Philippe LAURENT
Maire de Sceaux
Secrétaire général de l’Association des maires de France
Président du Conseil supérieur de la fonction publique territoriale
Un décret, qui vient tout juste de paraître au Journal officiel, fixe de nouvelles règles pour la composition du Conseil supérieur de la fonction publique territoriale (CSFPT). Il s’agit d’appliquer la loi du 20 avril 2016, relative à la déontologie et aux droits et obligations des fonctionnaires. Cette loi, au chapitre de « l’exemplarité des employeurs publics », vise améliorer la parité dans les différents organismes de la fonction publique territoriale. Etes-vous satisfait de cette réforme ?

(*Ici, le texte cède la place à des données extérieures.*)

/-- LG_SETTLE_END (R309): the book that was closing is walked into its folio, then the open book into the LAST_GASP folio, which
ends the chain (R311). -/
def execLgSettleEnd (s : State) : Host.Outcome State Fault Refusal :=
  onHw (fun h =>
    if h.on .LG_STATUS_lastgasp && h.lg.gasp.isNone then
      let h := h.flushAccum.finishClose
      let p := h.openParity
      if nth h.lg.bookOn p false then
        let (d, _, h) := h.makeFolio 2 p (h.lg.openStart / (60 * unitsPerSecond)) h.lg.openStart h.lg.cut h.lg.postCut
        let h := h.setLg (fun l => { l with gasp := some d })
        ((h.wr .LG_STATUS_chain 0).wr .LG_CTRL_lg_arm 0).lgEvent 5
      else h
    else h) s

end Sys2Proof.Machine
end

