/-- PW_SLICECMD written (R461, R463, R465): a write with go while busy is ignored. -/
def Hw.sliceCmd (h : Hw) (n v : Nat) : Hw :=
  let bank (h : Hw) : Hw := h.wr .PW_SLICECMD_load_bank (if bits v 53 52 = 3 then 0 else bits v 53 52) n
  if !bit v 63 then bank h
  else if h.on .PW_SLICECMD_busy n then h
  else
    let h := bank h
    let cur := h.slicePower n
    let target := bits v 57 56
    if cur = target then h.sliceEnd n 1
    else if h.held = true ∧ cur < target ∧ 1 < target then h.sliceEnd n 6
    else if cur < 2 ∧ cur < target ∧ ¬(cur = 1 ∧ target = 3) ∧ ¬(cur = 0 ∧ target = 1) then h.sliceEnd n 2
    else ((h.wr .PW_SLICECMD_busy 1 n).wr .PW_SLICECMD_state target n).sliceGo n

/-- SLICE_POWER_CMD (R463). -/
def execSlicePowerCmd (n : Slice) (v : Word) (s : State) : Host.Outcome State Fault Refusal := onTx (fun h => h.sliceCmd n v.toNat) s

/-- A state change that the device forces on a slice (R469, R471). -/
def Hw.forceSlice (h : Hw) (n v : Nat) : Hw :=
  if h.slicePower n ≤ v then h
  else
    let h := h.sliceDiscard n
    (if v = 0 then (h.enterRetention n).enterOff n else h.setSlice n v).pwEvent 7

/-- A slice forced to a state, once a commanded transition in progress has completed (R472). -/
def Hw.forceSliceLater (h : Hw) (n v : Nat) : Hw :=
  if h.on .PW_SLICECMD_busy n then { h with io := { h.io with forced := h.io.forced ++ [(n, v)] } } else h.forceSlice n v

/-- The changes forced on a slice or a lane that have waited. -/
def Hw.forcedNow (h : Hw) (who : Nat) (f : Hw → Nat → Hw) : Hw :=
  ({ h with io := { h.io with forced := h.io.forced.filter (fun e => e.1 != who) } } : Hw).over
    (h.io.forced.filter (fun e => e.1 == who)) (fun h e => f h e.2)

/-- A step of a slice command completed: the state it leads to is in force. -/
def Hw.sliceReach (h : Hw) (n failed : Nat) : Hw :=
  let target := h.rd .PW_SLICECMD_state n
  let h := match sliceStep (h.slicePower n) target with
    | 0 => h.enterOff n
    | 1 => if h.slicePower n = 0 then h.leaveOff n else h.enterRetention n
    | 2 => h.setSlice n 2
    | _ => if h.slicePower n = 1 then ((h.startupTest n failed).poolInit n).setSlice n 3 else h.setSlice n 3
  let h := h.sliceGo n
  if h.on .PW_SLICECMD_busy n then h else h.forcedNow n (fun h v => h.forceSlice n v)

/-- SLICE_TRANSITION_DONE (R463, R464): QUIESCENT is reached only once the slice has drained. -/
def execSliceTransitionDone (n : Slice) (failed : BitVec 9) (s : State) : Host.Outcome State Fault Refusal :=
  onTx (fun h =>
    if !h.on .PW_SLICECMD_busy n then h
    else if h.slicePower n == 3 && !h.sliceDrained n then h
    else h.sliceReach n failed.toNat) s

/-- QUIESCE_TIMEOUT (R464): the remaining copies are discarded, and entry completes. -/
def execQuiesceTimeout (n : Slice) (s : State) : Host.Outcome State Fault Refusal :=
  onTx (fun h =>
    if h.on .PW_SLICECMD_busy n && h.slicePower n == 3 && decide (h.rd .PW_SLICECMD_state n < 3) then
      (h.sliceDiscard n).sliceReach n 0
    else h) s

/-! ### Lanes (R62, R66, R67, R466) -/

/-- SD_LANECFG written: the fields of R62 only on a lane of no enabled port, a loopback only on a free lane. -/
def Hw.laneWrite (h : Hw) (l v : Nat) : Hw :=
  let j := l % 96
  let n := l / 96
  if bits v 63 62 = 3 ∨ 2 < bits v 57 55 then h
  else
    let taken := match h.portOf l with | some p => h.cfg .PT_CFG_enable p == 1 | none => false
    let h := ((h.wr .SD_LANECFG_adapt_freeze (bits v 59 59) j n).wr .SD_LANECFG_tx_eq_override (bits v 58 58) j n).wr
      .SD_LANECFG_tx_pre2 (bits v 47 40) j n
    let h := ((h.wr .SD_LANECFG_tx_pre1 (bits v 39 32) j n).wr .SD_LANECFG_tx_main (bits v 31 24) j n).wr
      .SD_LANECFG_tx_post1 (bits v 23 16) j n
    let h := if h.rd .SD_LANESTAT_adapt j n = 0 then h
      else h.wr .SD_LANESTAT_adapt (if bit v 59 then 3 else if h.on .SD_LANESTAT_cdr_lock j n then 2 else 1) j n
    if taken then h
    else
      let h := ((h.wr .SD_LANECFG_pwr (bits v 63 62) j n).wr .SD_LANECFG_rx_invert (bits v 61 61) j n).wr
        .SD_LANECFG_tx_invert (bits v 60 60) j n
      if h.laneFree l then h.wr .SD_LANECFG_loopback (bits v 57 55) j n else h

/-- LANE_POWER (R466). -/
def execLanePower (l : Lane) (v : Word) (s : State) : Host.Outcome State Fault Refusal := onHw (fun h => h.laneWrite l v.toNat) s

/-- A lane in a power state: its PLL is locked but in OFF, its receiver adapts only in ACTIVE. -/
def Hw.setLane (h : Hw) (l v : Nat) : Hw :=
  let j := l % 96
  let n := l / 96
  let h := (h.wr .SD_LANESTAT_pwr_state v j n).wr .SD_LANESTAT_pll_lock (ofBool (v != 0)) j n
  let h := if v = 0 then h.wr .SD_LANESTAT_sig_detect 0 j n else h
  if v = 2 then h.wr .SD_LANESTAT_adapt (if h.on .SD_LANECFG_adapt_freeze j n then 3 else 1) j n
  else (h.wr .SD_LANESTAT_cdr_lock 0 j n).wr .SD_LANESTAT_adapt 0 j n

/-- A state forced on a lane: its ports leave UP with its lock. -/
def Hw.forceLane (h : Hw) (l v : Nat) : Hw :=
  if h.rd .SD_LANESTAT_pwr_state (l % 96) (l / 96) ≤ v then h
  else
    let h := match h.portOf l with | some p => h.signalLoss p true (h.midFrame p) | none => h
    ((h.setLane l v).wr .SD_LANECFG_pwr v (l % 96) (l / 96)).pwEvent 7

/-- LANE_TRANSITION_DONE (R466): one step toward SD_LANECFG.pwr. -/
def execLaneTransitionDone (l : Lane) (s : State) : Host.Outcome State Fault Refusal :=
  onTx (fun h =>
    let j := portIx l
    let n := portSl l
    let cur := h.rd .SD_LANESTAT_pwr_state j n
    let target := h.rd .SD_LANECFG_pwr j n
    if cur = target then h
    else
      let h := h.setLane l (if cur = 0 ∧ target = 2 then 1 else target)
      if h.rd .SD_LANESTAT_pwr_state j n = target then h.forcedNow (8 + l) (fun h v => h.forceLane l v) else h) s

/-! ### Clerks (R468) -/

/-- A clerk's power state. -/
def Hw.setClerkPower (h : Hw) (c v : Nat) : Hw :=
  h.wr .PW_STATUS_clerk_pwr (setBits (h.rd .PW_STATUS_clerk_pwr) (2 * c + 1) (2 * c) v)

/-- A clerk command ends with a result. -/
def Hw.clerkEnd (h : Hw) (c result : Nat) : Hw :=
  ((h.wr .PW_CLERKCMD_busy 0 c).wr .PW_CLERKCMD_result result c).pwEvent 1

/-- PW_CLERKCMD written (R461, R468): target 2 is reserved. -/
def Hw.clerkPowerCmd (h : Hw) (c v : Nat) : Hw :=
  let target := bits v 57 56
  if !bit v 63 || h.on .PW_CLERKCMD_busy c || target == 2 then h
  else if h.clerkPower c = target then h.clerkEnd c 1
  else if h.clerkPower c = 0 ∧ target = 1 then h.clerkEnd c 2
  else if target = 0 ∧ h.clerkState c ≠ 0 then h.clerkEnd c 5
  else (h.wr .PW_CLERKCMD_busy 1 c).wr .PW_CLERKCMD_state target c

/-- CLERK_POWER_CMD (R468). -/
def execClerkPowerCmd (c : Clerk) (v : Word) (s : State) : Host.Outcome State Fault Refusal :=
  onHw (fun h => h.clerkPowerCmd c v.toNat) s

/-- A clerk power-gated: its stores, registers and local memory are lost. -/
def Hw.clerkOff (h : Hw) (c : Nat) : Hw :=
  let lost (r : Reg) : Bool :=
    (r.name == .MC_UW && r.ix / 2048 == c) || (r.name == .MC_NW && r.bank < 8 && r.ix / 8192 == c)
      || (r.name == .MC_NW && r.bank == 8 && r.ix / 8 == c)
  let h : Hw := { h with
    words := h.words.filter (fun e => !lost e.1)
    bad := h.bad.filter (fun r => !lost r)
    mem := h.mem.filter (fun e => !(decide (0x11000000 + 0x80000 * c ≤ e.1) && decide (e.1 < 0x11080000 + 0x80000 * c))) }
  h.setClerk c (fun _ => ClerkSt.reset)

/-- CLERK_POWER_DONE (R468): RETENTION waits until the clerk's accesses have completed. -/
def execClerkPowerDone (c : Clerk) (s : State) : Host.Outcome State Fault Refusal :=
  onHw (fun h =>
    let target := h.rd .PW_CLERKCMD_state c
    if !h.on .PW_CLERKCMD_busy c then h
    else if target = 1 ∧ (h.clerk c).loads ≠ [] then h
    else
      let h := if target = 0 then (h.clerkOff c).setClerkState c 0 else h
      ((h.setClerkPower c target).clerkEnd c 1).watch) s

/-! ### Supply, power failure and temperature (R469 to R471) -/

/-- Whether a rail supplies a die (R469): dies 0 and 1 core, 2 to 9 chiplets, 10 I/O, 11 to 14 stacks. -/
def railUsed (rail die : Nat) : Bool :=
  match rail with
  | 0 => die < 2 || die == 10
  | 1 => die < 2 || die == 10
  | 2 => decide (2 ≤ die) && decide (die < 10)
  | 3 => decide (2 ≤ die) && decide (die < 10)
  | 6 => die == 10
  | _ => decide (11 ≤ die)

/-- SUPPLY_ALARM (R469): the alarm, its fault and the changes that the device forces. -/
def Hw.supplyAlarm (h : Hw) (rail die : Nat) (glitch : Bool) : Hw :=
  let h := if h.rd .PW_RAILALARM_rails = 0 then h.wr .PW_RAILALARM_die die else h
  let h := ((h.setBit .PW_RAILALARM_rails rail).wr .PW_STATUS_supply_alarm 1).pwEvent 4
  if die < 2 then
    (h.raise (if glitch then 2 else 1) 8).over ((List.range 4).map (4 * die + ·)) (fun h n =>
      if h.slicePower n = 3 ∨ h.on .PW_SLICECMD_busy n = true then h.forceSliceLater n 2 else h)
  else if die < 10 then
    (h.raise 3 (die - 2)).over ((List.range 96).map (96 * (die - 2) + ·)) (fun h l =>
      if h.rd .SD_LANESTAT_pwr_state (l % 96) (l / 96) != h.rd .SD_LANECFG_pwr (l % 96) (l / 96) then
        { h with io := { h.io with forced := h.io.forced ++ [(8 + l, 1)] } }
      else h.forceLane l 1)
  else if die = 10 then (h.raise (if glitch then 2 else 1) 8).zeroize 2
  else h.raise 4 8

/-- SUPPLY_ALARM (R469). A rail that the die does not use is no event of the device. -/
def execSupplyAlarm (rail : Fin 7) (die : Fin 15) (glitch : Bool) (s : State) : Host.Outcome State Fault Refusal :=
  guarded (railUsed rail die) (onTx (fun h => h.supplyAlarm rail die glitch) s)

/-- PWR_FAIL_N (R470): registered once until device reset, the cut of last-gasp where it is armed. -/
def execPwrFailN (s : State) : Host.Outcome State Fault Refusal :=
  onTx (fun h =>
    if h.on .PW_STATUS_pwr_fail then h
    else (((h.wr .PW_STATUS_pwr_fail 1).pwEvent 5).raise 5 8).lastGaspCut) s
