-- ==== Sys2Proof/Machine/Reads.lean ====
section
/-! DEFINITION. Reads of registers and of memory by clerks, slips and the boot ROM: the values computed from state, the reads that
have an effect (spec/00_scope.md, R1 to R7; the register maps; R401 of 17, R134 and R371). -/

namespace Sys2Proof.Machine

/-- The bank that a read of a banked register of a slice returns: read_bank 0 the next edition's, 1 the current one's. -/
def Hw.readBank (h : Hw) (r : RegName) (n : Nat) : Nat :=
  let off := (regRow r).off
  let cur := if off < 0x300000 then h.on .PA_CTRL_read_bank 0 n
    else if off < 0x800000 then h.on .SE_CTRL_read_bank 0 n
    else if off < 0x1000000 then h.on .CL_CTRL_read_bank 0 n
    else if off < 0x1200000 then h.on .GC_CTRL_read_bank 0 n
    else h.on .FT_CTRL_read_bank 0 n
  if cur then h.current else h.next

/-- The register or its bank, as the map's readable bits show it. -/
def Hw.shown (h : Hw) (r : RegName) (n ix : Nat) : Nat :=
  let row := regRow r
  h.val r ix (if row.shared then 0 else n) (if row.banked then h.readBank r n else 0) &&& row.readable

/-- The free buffers of a denomination (R245, BP_FREE). -/
def Hw.freeCount (h : Hw) (n d : Nat) : Nat :=
  ((List.range (carveCount (h.pool n).carve d)).filter (fun i => (h.pool n).free (bufNo d i))).length

/-- A word of the device's public key (R320): x, then y. -/
def devPub (w : Nat) : Nat :=
  match mulPt (some g384) Config.devicePrivateKey 384 with
  | some (x, y) => let c := if w < 6 then x else y; bits c (63 + 64 * (5 - w % 6)) (64 * (5 - w % 6))
  | none => 0

/-- A source's configuration and state as EV_SRC reads (R415). -/
def Hw.srcShown (h : Hw) (i : Nat) : Nat :=
  let st := if h.srcActive i then 2 else if h.srcPending i then 1 else 0
  (st <<< 62) + (ofBool (bit (h.val .EV_STRANDED (i / 64)) (i % 64)) <<< 61) + (ofBool (h.asserted i) <<< 60)
    + (h.val .EV_SRC i &&& 0x3F0F0F)

/-- A priority stack as EV_STACK reads. -/
def Hw.stackShown (h : Hw) (c : Nat) : Nat :=
  match (h.clerk c).stack with
  | [] => 0
  | e :: r => (((r.length + 1) % 16) <<< 60) + (e.level <<< 56) + e.id % 8192

/-- A word of EV_HPEND. -/
def Hw.hostShown (h : Hw) (w : Nat) : Nat :=
  ((List.range 64).map (fun b => ofBool (h.hostPending (64 * w + b)) <<< b)).foldl (· + ·) 0

/-- A register as a read without effect returns it: its word, with the fields that report state of the block computed from that
state. -/
def Hw.view (h : Hw) (r : RegName) (n ix : Nat) : Nat :=
  let w := h.shown r n ix
  match r with
  | .PA_STATUS | .SE_STATUS | .CL_STATUS | .GC_STATUS | .FT_STATUS => setBits w 63 63 (ofBool h.bankBusy)
  | .FT_CH_STATUS => setBits (setBits w 44 32 (min 4096 h.ch.queue.length)) 20 0 h.chOccupancy
  | .ED_STATUS => setBits w 59 59 (ofBool h.closePermitted)
  | .ED_DRAIN => h.drainCount ix
  | .BP_FREE => ((List.range 4).map (fun d => h.freeCount n d <<< (48 - 16 * d))).foldl (· + ·) 0
  | .TM_PORTSTAT =>
    let strict := (List.range 16).filter (fun q => h.on .TM_QCFG_strict (16 * ix + q) n)
    (ofBool (h.rd .TM_PORTCFG_phase ix n != 1) <<< 63) + strict.length % 8
  | .TM_QSTAT => (((h.queue n ix).onDie % 2 ^ 32) <<< 32) + ceilDiv (h.queue n ix).hbm 1024 % 2 ^ 32
  | .TM_QSTAT2 => (((h.queue n ix).avg / 256 % 2 ^ 24) <<< 40) + (h.queue n ix).cnt % 2 ^ 32
  | .TM_GCL => setBits w 15 0 (crcFold crc16 0x36 (((ix / 2048) <<< 32) + ((ix / 1024 % 2) <<< 16) + ix % 1024) (beBytes 6 (w >>> 16)))
  | .CX_STATUS => setBits w 13 0 ((h.words.filter (fun e => e.1.name == .CX_SA && bits e.2.toNat 63 62 == 1)).length)
  | .CX_DEVPUB => devPub ix
  | .CK_STATUS => h.ckStatus
  | .HM_STATUS => setBits w 63 60 (((List.range 4).map (fun s => ofBool (h.rd .HM_STACKSTAT_state s == 3) <<< s)).foldl (· + ·) 0)
  | .MC_WAKE => setBits w 1 0 (h.wakeLevel ix)
  | .TW_STATUS => h.shown .TW_HSTATUS 0 0
  | .TW_TXFREE => h.txFree
  | .TW_RXLEVEL => h.rxLevel
  | .TW_RXAPT => h.rxWord ix
  | .EV_STACK => h.stackShown ix
  | .EV_SRC => h.srcShown ix
  | .EV_PRIV => if ix % 64 = 0 then 15 else w
  | .EV_HPEND => h.hostShown ix
  | .SF_STATUS => setBits w 9 0 ((List.range 768).filter h.linkLive).length
  | .TP_STATUS => setBits w 3 0 h.pairLinks.length
  | .TB_TIME => h.now
  | .GL_GPIO_IN => h.gpioIn
  | .SD_PRBS_ERR => if h.rd .SD_PRBS_state ix n = 1 then (Config.bitErrors (96 * n + ix) h.up).toNat else w
  | .SD_LANESTAT => if h.rd .SD_LANESTAT_adapt ix n = 0 then w else setBits w 31 0 (Config.eye (96 * n + ix) h.up).toNat
  | .FC_STATUS => setBits w 8 0 h.fc.log.length
  | _ => w

/-- A read of a register by an originator: the value, and what the read does. EV_CLAIM claims for a clerk and returns zero to
anyone else (R419); the log and timestamp heads pop; CS_PERMIT compares its copies (R40). -/
def Hw.readReg (h : Hw) (o : Originator) (r : RegName) (n ix : Nat) : Nat × Hw :=
  match r with
  | .EV_CLAIM => match o with | .clerk c => h.polledClaim c | _ => (0, h)
  | .FC_LOG_HEAD => let h := h.popLog; (h.val .FC_LOG_HEAD, h)
  | .TB_TXTS_HEAD => (h.txtsHead, h.txtsPop)
  | .CS_PERMIT =>
    let (a, b) := h.permitWord n (ix / 1024) (ix % 1024)
    (a &&& b, if a = b then h else h.raise 0x809 n)
  | _ => (h.view r n ix, h)

/-- A read of `size` bytes by an originator (R134, R371, R401): the value, or the cause for which it fails. Memory is read under
class CLERK (R345). -/
def Hw.busRead (h : Hw) (o : Originator) (a size : Nat) : Except Nat Nat × Hw :=
  let c := h.judge o false false a size
  if c ≠ 0 then (.error c, h)
  else match place a with
    | .reg r n ix => let (v, h) := h.readReg o r n ix; (.ok v, h)
    | _ =>
      let (good, h) := h.fetch 5 a size
      if good then (.ok (leNat (h.view8 a size)), h) else (.error 5, h)

end Sys2Proof.Machine
end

Ce décret n’est pas une surprise, car j’ai été associé à la préparation de ce texte par le cabinet de la Ministre et la DGAFP et le CSFPT a été amené à en débattre et à se prononcer, en émettant un avis favorable. Je pense que les institutions paritaires doivent être exemplaires et qu’il n’y a pas de raison pour ne pas respecter ces règles, qui s’appliqueront après le prochain renouvellement. L’exemplarité touche tous les domaines : le respect des règles de droit, la parité, l’assiduité, le respect du dialogue. S’agissant des nouvelles règles concernant la parité, le CSFPT les applique de fait déjà en grande partie.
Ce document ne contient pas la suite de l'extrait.